[Dataset entries]
::::::::::
-- ==== Sys2Proof/Machine/Start.lean ====
section
/-! DEFINITION. Machine/Start.lean: resets asked for and forced (R446 to R452), the start sequence of Table 19-3 (R453 to R457),
the selection of a firmware slot (R471 to R473), and what a keeping start restores. -/

namespace Sys2Proof.Machine

/-! ### Resets -/

/-- RESET_REQUEST takes 2 and 3 and no completion event follows (R448). -/
def resetRequestRule : WriteRule where
  cond := fun _ _ _ b _ => if leNat b = 2 ∨ leNat b = 3 then stOk else stOutOfRange
  eff := fun c _ _ b =>
    let k : ResetKind := if leNat b = 2 then .cold else .warm
    { c with start := { c.start with requested := some (match c.start.requested with
      | some j => j.stronger k
      | none => k) } }

/-- RESET_REQUEST_COLD. -/
def execResetRequestCold (rq : Fin 17) (s : State) : Host.Outcome State Fault Refusal :=
  s.on fun c => c.write rq Obj.resetRequest [2] resetRequestRule

/-- RESET_REQUEST_WARM. -/
def execResetRequestWarm (rq : Fin 17) (s : State) : Host.Outcome State Fault Refusal :=
  s.on fun c => c.write rq Obj.resetRequest [3] resetRequestRule

/-- The reset asked for is taken. -/
def Chip.delayExpiry (c : Chip) : Chip :=
  match c.start.requested with
  | none => c
  | some k => ({ c with start := { c.start with requested := none } }).takeReset k

/-- RESET_REQUEST_DELAY_EXPIRY. -/
def execResetRequestDelayExpiry (s : State) : Host.Outcome State Fault Refusal := s.on Chip.delayExpiry

/-- The watchdog of core 0, which runs once core 0 has left reset (R450). -/
def Chip.watchdogExpiry (c : Chip) : Chip :=
  if c.board.phase == .on && c.start.core0Out then c.takeReset .watchdog else c

/-- WATCHDOG_EXPIRY. -/
def execWatchdogExpiry (s : State) : Host.Outcome State Fault Refusal := s.on Chip.watchdogExpiry

/-- TRAY_RST_N is sampled while the time unit runs (R449). -/
def Chip.trayHeld (c : Chip) (v : Bool) : Chip := { c with start := { c.start with held := v } }

/-- TRAY_RST_N has been low for 10 ms: a start that has not let core 0 out is held, any other module takes a COLD reset and
is held. -/
def Chip.trayLong (c : Chip) : Chip :=
  if c.board.phase != .on || !c.time.running || c.start.held then c
  else if c.start.core0Out then (c.takeReset .cold).trayHeld true
  else c.trayHeld true

/-- TRAY_RST_LONG. -/
def execTrayRstLong (s : State) : Host.Outcome State Fault Refusal := s.on Chip.trayLong

/-- A low of TRAY_RST_N ends: one that holds the module lets it go on; a shorter one is WARM from 1 µs up. -/
def Chip.trayRelease (c : Chip) (lowNs : Nat) : Chip :=
  if c.board.phase != .on then c
  else if c.start.held then c.trayHeld false
  else if !c.time.running || !c.start.core0Out || lowNs < 1000 then c
  else if lowNs < 10000000 then c.takeReset .warm
  else c.takeReset .cold

/-- TRAY_RST_RELEASE. -/
def execTrayRstRelease (lowNs : Nat) (s : State) : Host.Outcome State Fault Refusal := s.on fun c => c.trayRelease lowNs

/-! ### Time unit and core 0 -/

def Chip.setStage (c : Chip) (v : StartStage) : Chip := { c with start := { c.start with stage := v } }

/-- The time unit begins to run from the oscillator, MONO from 0. -/
def Chip.timeStart (c : Chip) : Chip :=
  if c.board.phase == .on && c.start.stage == .reset then
    (({ c with time := { TimeUnit.reset with running := true } }.setStage .timeUnit).refreshLocate).refreshPps
  else c

/-- TIME_UNIT_START. -/
def execTimeUnitStart (s : State) : Host.Outcome State Fault Refusal := s.on Chip.timeStart

/-- ASCII of the labels of R464. -/
def labelRoot : Bytes := [0x43, 0x57, 0x34, 0x38, 0x37, 0x32, 0x20, 0x70, 0x75, 0x66, 0x20, 0x72, 0x6F, 0x6F, 0x74]
def labelWrap : Bytes := [0x77, 0x72, 0x61, 0x70]
def labelIdentity : Bytes := [0x69, 0x64, 0x65, 0x6E, 0x74, 0x69, 0x74, 0x79]

/-- R of R464 from the corrected response. -/
def pufRoot (response : Bytes) : Bytes := shake256 64 (response ++ labelRoot)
::::::::::
What to produce
In the records above, find the line with "is held. -/"; write out exactly that line and each one after it, stopping after the line with "def Chip.timeStart (c".

Output below
is held. -/
def Chip.trayLong (c : Chip) : Chip :=
  if c.board.phase != .on || !c.time.running || c.start.held then c
  else if c.start.core0Out then (c.takeReset .cold).trayHeld true
  else c.trayHeld true

/-- TRAY_RST_LONG. -/
def execTrayRstLong (s : State) : Host.Outcome State Fault Refusal := s.on Chip.trayLong

/-- A low of TRAY_RST_N ends: one that holds the module lets it go on; a shorter one is WARM from 1 µs up. -/
def Chip.trayRelease (c : Chip) (lowNs : Nat) : Chip :=
  if c.board.phase != .on then c
  else if c.start.held then c.trayHeld false
  else if !c.time.running || !c.start.core0Out || lowNs < 1000 then c
  else if lowNs < 10000000 then c.takeReset .warm
  else c.takeReset .cold

/-- TRAY_RST_RELEASE. -/
def execTrayRstRelease (lowNs : Nat) (s : State) : Host.Outcome State Fault Refusal := s.on fun c => c.trayRelease lowNs

/-! ### Time unit and core 0 -/

def Chip.setStage (c : Chip) (v : StartStage) : Chip := { c with start := { c.start with stage := v } }

/-- The time unit begins to run from the oscillator, MONO from 0. -/
def Chip.timeStart (c : Chip) : Chip :=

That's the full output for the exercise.